Feature Request
Enable a mid-input system for AI Browser tasks, allowing users to provide additional data or guidance during multi-step automations (e.g., form filling, checkout flows), rather than only before or after the entire process.
Problem Statement
Currently, if Perplexity AI needs information (like age, email, or a selection) during a task, it exits and asks the user to restart with the missing data. This disrupts the workflow and makes complex automations (multi-page forms, registrations, stepwise tasks) cumbersome.

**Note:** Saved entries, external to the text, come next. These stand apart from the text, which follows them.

/-- The warp that finishing with `f` leaves. -/
theorem Plain.finish (f : Warp → Warp) : tget (e.finish f).warps e.wid = some (setPc false e.nextPc (f e.w)) := by
  have hwarp := e.finishAt_tget h.here e.nextPc f
  rwa [h.slice, h.queues] at hwarp

theorem Plain.finish_wrote (d : Fin 63) (x : Word) : tget (e.finish (setS false (.s d) x)).warps e.wid = some (wrote e d x) := by
  rw [h.finish, setS_register]
  rfl

theorem Plain.leads {i : Instr} {s : State} {d : Fin 63} {x : Word} (hexec : exec i s = .next (e.finish (setS false (.s d) x))) :
    LeadsFrom i s e (wrote e d x) :=
  ⟨_, hexec, h.finish_wrote d x, e.finish_only _⟩

theorem Plain.leads_passed {i : Instr} {s : State} (hexec : exec i s = .next (e.finish id)) : LeadsFrom i s e (passed e) :=
  ⟨_, hexec, h.finish id, e.finish_only _⟩

theorem Plain.acquires {i : Instr} {s : State} {d : Fin 63} {x : Word} (hexec : exec i s = .next (e.finishAcq (setS false (.s d) x))) :
    LeadsAcquiring i s e (wrote e d x) :=
  ⟨_, hexec, h.finish_wrote d x, e.finish_only _⟩

theorem Plain.acquires_passed {i : Instr} {s : State} (hexec : exec i s = .next (e.finishAcq id)) : LeadsAcquiring i s e (passed e) :=
  ⟨_, hexec, h.finish id, e.finish_only _⟩

theorem Plain.waits {i : Instr} {s : State} {k : WaitKind} (hi : e.i = i) (hexec : exec i s = .next (e.wait k)) : Waits i s e k :=
  ⟨_, hexec, hi ▸ e.wait_tget h.here k, e.wait_only k⟩

end

/-- In a state that keeps its warp, a stream leaves its warp as it would in its own. -/
theorem Ctx.wrote_with {c : Ctx} {s1 : State} (hw : tget s1.warps c.wid = some c.w) (d : Fin 63) (x : Word) :
    wrote (c.with s1) d x = wrote c d x := by
  unfold wrote Ctx.nextPc Ctx.pc
  rw [Ctx.with_w hw, c.with_i, c.with_slice]

/-! ## Traps behind a look-up -/

/-- A trap that the warp handles, raised in another state that keeps the warp: it enters the handler, and nothing else changes (R371). -/
theorem Issued.leads_raise {i : Instr} {s s1 : State} {c : Ctx} {code : BitVec 8} {value : DWord} (g : Issued i s c)
    (hslice : sliceMay i = false) (hw : tget s1.warps c.wid = some c.w) (hh : c.w.handles = true)
    (hexec : exec i s = .next ((c.with s1).raise code value)) :
    LeadsFrom i s (c.with s1) (entered c.w { code := code, value := value } c.w.pc false) := by
  have hw' := Ctx.with_w hw
  have hraise := Ctx.raise_handled (e := c.with s1) (by rw [c.with_s, c.with_wid, hw', hw]) (by rw [c.with_slice, g.noSlice hslice])
    (by rw [hw']; exact hh) (by rw [hw']; exact g.notStopped) code value
  rw [hw'] at hraise
  exact ⟨_, hexec, hraise⟩

/-! ## Releases with nothing to wait for -/

/-- No error is due at an instruction of a warp's own stream that passes its checks (R368). -/
theorem Issued.notDue {i : Instr} {s : State} {c : Ctx} (g : Issued i s c) (hslice : c.slice = false) : dueError c.w c.i = none := by
  have hpasses := g.ok
  simp only [passes, hslice, Bool.and_eq_true, Bool.false_or, Option.isNone_iff_eq_none] at hpasses
  rw [g.instr]
  exact hpasses.1.1.1.1.2

/-- A release writes nothing back where no line of the warp is dirty (R111, R125). -/
theorem State.releaseLines_clean (s : State) (pid wid : Nat) {ls : List L1Line} (h : ∀ l ∈ ls, l.owner = some wid → l.dirty = false) :
    s.releaseLines pid wid ls = (s, .done) := by
  induction ls with
  | nil => rfl
  | cons l r ih =>
    have hclean : ¬ (l.owner == some wid && l.dirty) = true := by
      intro hd
      rw [Bool.and_eq_true, beq_iff_eq] at hd
      exact Bool.eq_false_iff.mp (h l (List.mem_cons_self ..) hd.1) hd.2
    rw [State.releaseLines, if_neg hclean]
    exact ih fun x hx => h x (List.mem_cons_of_mem _ hx)

/-- A warp at rest releases at once, in the state in which it stands. -/
theorem AtRest.releases {c : Ctx} (h : AtRest c) (hhere : c.with c.s = c) (hdue : dueError c.w c.i = none) : released c = some c := by
  have hquiet : c.quiet = true := by simp [Ctx.quiet, h.ops]
  have hback : c.s.backStalled c.wid = false := by simp [State.backStalled, h.still]
  unfold released
  simp only [hquiet, hback, State.releaseLines_clean c.s c.w.part c.wid h.lines, hhere, hdue, Bool.not_true, Bool.or_self,
    Bool.false_eq_true, if_false, Option.isNone_none, if_true]

theorem quiet_of_ops {c : Ctx} (h : c.w.ops = []) : c.quiet = true := by simp [Ctx.quiet, h]

end Sys2Proof.Machine
end

section
/-! PROOF. O23. Phase-bit barriers (R92, R111, R218-R220). -/

namespace Sys2Proof.Machine

/-! ## The word -/

/-- The fields of a barrier word, by its upper 20 bits and its pending count (R218). -/
theorem pbFields (m : Nat) {r : Nat} (hr : r < 4096) :
    pbExpected (4096 * m + r) = m % 4096 ∧ pbPending (4096 * m + r) = r ∧ pbPhase (4096 * m + r) = decide (m / 2 ^ 19 % 2 = 1) := by
  have hdiv : (4096 * m + r) / 4096 = m := by omega
  have hphase : (4096 * m + r) / 2 ^ 31 = m / 2 ^ 19 := by omega
  refine ⟨by rw [pbExpected, hdiv], by unfold pbPending; omega, ?_⟩
  rw [pbPhase, hphase]
  rfl

/-- The word after the last arrival: the expected count stands as pending, and the phase bit is turned over (R219). -/
theorem pbArrive_last {m r : Nat} (hr : r < 4096) :
    pbArrive (4096 * m + r) r = 4096 * (if m / 2 ^ 19 % 2 = 1 then m - 2 ^ 19 else m + 2 ^ 19) + m % 4096 := by
  obtain ⟨hexpected, hpending, hphase⟩ := pbFields m hr
  simp only [pbArrive, hexpected, hpending, hphase, Nat.sub_self, if_true, decide_eq_true_eq]
  split <;> omega

/-- The word after an arrival that is not the last: only the pending count is lower (R219). -/
theorem pbArrive_earlier {m r n : Nat} (hr : r < 4096) (hn : n < r) : pbArrive (4096 * m + r) n = 4096 * m + (r - n) := by
  obtain ⟨-, hpending, -⟩ := pbFields m hr
  simp only [pbArrive, hpending, if_neg (Nat.sub_ne_zero_of_lt hn)]
  omega

/-- R218, R219: what arrivals leave in the fields of a barrier word. -/
theorem phaseBarrierCounts : PhaseBarrierCounts := by
  intro x n hx hn
  obtain ⟨m, r, hr, rfl⟩ : ∃ m r, r < 4096 ∧ x = 4096 * m + r := ⟨x / 4096, x % 4096, by omega, by omega⟩
  obtain ⟨hexpected, hpending, hphase⟩ := pbFields m hr
  rw [hpending] at hn
  by_cases hlast : n = r
  · subst hlast
    obtain ⟨hexpected', hpending', hphase'⟩ := pbFields (if m / 2 ^ 19 % 2 = 1 then m - 2 ^ 19 else m + 2 ^ 19)
      (Nat.mod_lt m (show 4096 > 0 by decide))
    rw [pbArrive_last hr, hexpected', hpending', hphase', hexpected, hpending, hphase]
    by_cases hset : m / 2 ^ 19 % 2 = 1
    · simp only [hset, if_true, decide_true, Bool.not_true, decide_eq_false_iff_not]
      exact ⟨by omega, trivial, by omega⟩
    · simp only [hset, if_true, if_false, decide_false, Bool.not_false, decide_eq_true_eq]
      exact ⟨by omega, trivial, by omega⟩
  · obtain ⟨hexpected', hpending', hphase'⟩ := pbFields m (show r - n < 4096 by omega)
    rw [pbArrive_earlier hr (by omega), hexpected', hpending', hphase', hexpected, hpending, hphase, if_neg hlast, if_neg hlast]
    exact ⟨rfl, rfl, rfl⟩
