-- ==== Sys2Proof/Machine/Frames.lean ====
section
/-! DEFINITION. Frames on the line: the CRC (R7), master frames (R9, R10), the receive checks (R16),
and which station frames answer which master frames (R18, R19). -/

namespace Sys2Proof.Machine

/-! ### The check value (R7) -/

/-- One bit into the check register, generator x^16 + x^12 + x^5 + 1. -/
def crcBit (r : Half) (b : Bool) : Half :=
  if r.getLsbD 15 != b then (r <<< 1) ^^^ 0x1021 else r <<< 1

/-- One byte into the check register, bit 7 first. -/
def crcByte (r : Half) (b : Byte) : Half :=
  [7, 6, 5, 4, 3, 2, 1, 0].foldl (fun r i => crcBit r (b.getLsbD i)) r

/-- The check value of a header and payload. -/
def crc (bytes : List Byte) : Half := bytes.foldl crcByte 0xFFFF

/-! ### Master frames (R3, R5, R9) -/

/-- The sync character. -/
def syncChar : Byte := 0xB4

/-- The CTRL byte: kind, SEQ, flag, release kind, direction (R5). -/
def ctrlByte (kind : Nat) (seq flag releaseEvent fromStation : Bool) : Byte :=
  byteOf (kind + 16 * bit seq + 32 * bit flag + 64 * bit releaseEvent + 128 * bit fromStation)

/-- RELEASE: the token of the carried item, or 0 for none (R6). -/
def releaseField : Option ReleaseItem → Nat
  | some item => item.token
  | none => 0

/-- The release kind bit: 1 for an event report, 0 for a deferred result or no item (R5). -/
def releaseKindBit : Option ReleaseItem → Bool
  | some item => item.kind == .event
  | none => false

/-- The characters of a frame: sync, header, payload, CRC low byte first (R3). -/
def frameChars (addr : Nat) (ctrl : Byte) (token release : Nat) (payload : List Byte) : List Byte :=
  let covered := [byteOf addr, ctrl, byteOf payload.length, byteOf token, byteOf release] ++ payload
  syncChar :: covered ++ le16 (crc covered)

/-- The characters of a master frame (R9). -/
def masterChars (kind : MasterKind) (addr : Nat) (seq flag : Bool) (token : Nat)
    (carried : Option ReleaseItem) (payload : List Byte) : List Byte :=
  frameChars addr (ctrlByte kind.code seq flag (releaseKindBit carried) false) token
    (releaseField carried) payload

/-! ### The receive checks (R15, R16) -/

/-- A valid station frame as it is handed over (R15). -/
structure StationFrame where
  addr : Byte
  kind : Nat
  seq : Bool
  attention : Bool
  length : Nat
  token : Nat
  payload : List Byte
deriving DecidableEq, Repr

/-- LEN of a sequence whose header is in the buffer, the sync character at its front. -/
def rxLength (buffer : List Byte) : Nat := (byteAt buffer 3).toNat

/-- Check 4, the CRC part: the two characters after the payload equal the check value (R7, R16). -/
def crcOk (buffer : List Byte) : Bool :=
  let n := 5 + rxLength buffer
  le16 (crc ((buffer.drop 1).take n)) == (buffer.drop (1 + n)).take 2

/-- The kind field of a buffered frame. -/
def rxKind (buffer : List Byte) : Nat := (byteAt buffer 2).toNat % 16

/-- Checks 4, 5 and 6 of R16 on a complete sequence. -/
def frameValid (buffer : List Byte) : Bool :=
  crcOk buffer && (byteAt buffer 2).getLsbD 7 && decide (8 ≤ rxKind buffer)
    && decide (rxKind buffer ≤ 14)

/-- The fields of a valid station frame in the receive buffer. -/
def parseFrame (buffer : List Byte) : StationFrame where
  addr := byteAt buffer 1
  kind := rxKind buffer
  seq := (byteAt buffer 2).getLsbD 4
  attention := (byteAt buffer 2).getLsbD 5
  length := rxLength buffer
  token := (byteAt buffer 4).toNat
  payload := (buffer.drop 6).take (rxLength buffer)

/-- What a character arrival does at the receiver (R14 to R16). -/
inductive Arrival
  /-- No character is taken: the receiver is OFF or in ECHO, or the wire has not yet returned to mark
  after a framing error (R1). -/
  | none
  /-- The sync character, in HUNT. -/
  | sync
  /-- The character makes the sequence fail a check; the receiver enters DISCARD. -/
  | badDiscard
  /-- The character completes a frame that fails check 4, 5 or 6; the receiver enters HUNT. -/
  | badComplete
  /-- Stored in ASSEMBLE. -/
  | stored
  /-- Dropped in DISCARD. -/
  | dropped
  /-- The character completes a valid station frame. -/
  | valid
deriving DecidableEq, Repr

/-- A character in ASSEMBLE, stored behind the buffer's characters. -/
def classifyAssemble (buffer : List Byte) : Arrival :=
  if buffer.length < 6 then .stored
  else if 248 < rxLength buffer then .badDiscard
  else if buffer.length = 8 + rxLength buffer then
    (if frameValid buffer then .valid else .badComplete)
  else .stored

/-- The classification of a character arrival. -/
def LineEngine.classify (ln : LineEngine) (c : LineChar) : Arrival :=
  if ln.atSpace then .none
  else
    match ln.receiver with
    | .off => .none
    | .echo => .none
    | .hunt => if c.data = syncChar ∧ c.framingError = false then .sync else .badDiscard
    | .assemble =>
      if c.framingError then .badDiscard else classifyAssemble (ln.rxBuffer ++ [c.data])
    | .discard => .dropped

/-! ### Answers (R18 to R20) -/

/-- The refusal codes (R12). -/
inductive RefuseCode
  | busy
  | reject
  | unknownToken
deriving DecidableEq, Repr

/-- What the part takes from an acceptable answer, beside its ATTENTION bit (R20). -/
inductive Answer
  | reply (payload : List Byte)
  | defer (token : Nat)
  | pending
  | refuse (code : RefuseCode)
  | status (word : Half)
  | event (number : Nat) (payload : List Byte)
  | noEvent
deriving DecidableEq, Repr

/-- A token that names something: 1 to 15 (R6). -/
def isToken (t : Nat) : Bool := decide (1 ≤ t) && decide (t ≤ 15)

/-- Acceptable answers to a POLL (R18, R19). -/
def answerToPoll (ex : Exchange) (f : StationFrame) : Option Answer :=
  if f.kind = 8 then
    (if f.seq = ex.seq ∧ f.token = 0 then some (.reply f.payload) else none)
  else if f.kind = 9 then
    (if ex.flag ∧ isToken f.token then some (.defer f.token) else none)
  else if f.kind = 11 ∧ f.length = 1 then
    (if byteAt f.payload 0 = 1 then some (.refuse .busy)
     else if byteAt f.payload 0 = 2 then some (.refuse .reject) else none)
  else none

/-- Acceptable answers to a COLLECT (R18, R19). -/
def answerToCollect (ex : Exchange) (f : StationFrame) : Option Answer :=
  if f.kind = 8 then (if f.token = ex.token then some (.reply f.payload) else none)
  else if f.kind = 10 then (if f.token = ex.token then some .pending else none)
  else if f.kind = 11 ∧ f.length = 1 ∧ byteAt f.payload 0 = 3 then some (.refuse .unknownToken)
  else none

/-- Acceptable answers to a PROBE or a SYNC (R18, R19). -/
def answerToProbe (f : StationFrame) : Option Answer :=
  if f.kind = 12 ∧ f.length = 2 then some (.status (halfAt f.payload 0)) else none

/-- Acceptable answers to an EVENT_FETCH (R18, R19). -/
def answerToFetch (f : StationFrame) : Option Answer :=
  if f.kind = 13 then (if isToken f.token then some (.event f.token f.payload) else none)
  else if f.kind = 14 then some .noEvent
  else none

/-- The acceptable answer a station frame is to the exchange, if it is one (R18). -/
def acceptable (ex : Exchange) (f : StationFrame) : Option Answer :=
  if f.addr.toNat = ex.station.val + 1 then
    match ex.kind with
    | .poll => answerToPoll ex f
    | .collect => answerToCollect ex f
    | .probe => answerToProbe f
    | .sync => answerToProbe f
    | .eventFetch => answerToFetch f
    | .beacon => none
  else none

/-- The endings of an exchange (R42 to R46). -/
inductive Ending
  | answer (a : Answer) (attention : Bool)
  | noAnswer
  | badFrame
  | wrongAnswer
  | echoFault (fullFrame : Bool)
  | sent
  | cut
deriving DecidableEq, Repr

/-- The ending is an ANSWER. -/
def Ending.isAnswer : Ending → Bool
  | .answer _ _ => true
  | _ => false

/-- The ending counts as a station failure (R64). -/
def Ending.isFailure : Ending → Bool
  | .noAnswer => true
  | .badFrame => true
  | .wrongAnswer => true
  | _ => false

end Sys2Proof.Machine
end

Users can’t clarify or correct entries in real time.
Proposed Solution
Implement a live interaction feature where the AI:
-
Pauses and prompts for input whenever a data field or choice is encountered.
-
Allows users to reply instantly (“Enter my age: 15”) and the agent continues the process without starting over.
Example Use Case:
-
User instructs: “Fill out this registration form for me.”
-
AI begins task, then asks: “What should I enter for your birthdate?”
-
User replies: “August 4, 2009.”
-
AI continues to next page, asks for address, user replies, process remains uninterrupted.
API Impact
-
Component: Likely affects the chat completions and browser control APIs.
-
Model: Impacts any model with browser-agent automation (e.g., Sonar Deep Research).
-
Change: Would require new session management capabilities and possibly a streaming/mid-action messaging protocol to enable real-time user input.
Alternatives Considered
The current workaround is replying to failed prompts when the AI agent exits (e.g., “What should I enter for X?” then manually restarting the task). This is inefficient for multi-field workflows and loses context.
Additional Context
-
Improves user experience for lengthy forms, registrations, and stepwise automation.
-
Bridges gap between single-turn automation and true interactive collaboration.
-
Would make Perplexity’s AI agent feel more like a live assistant.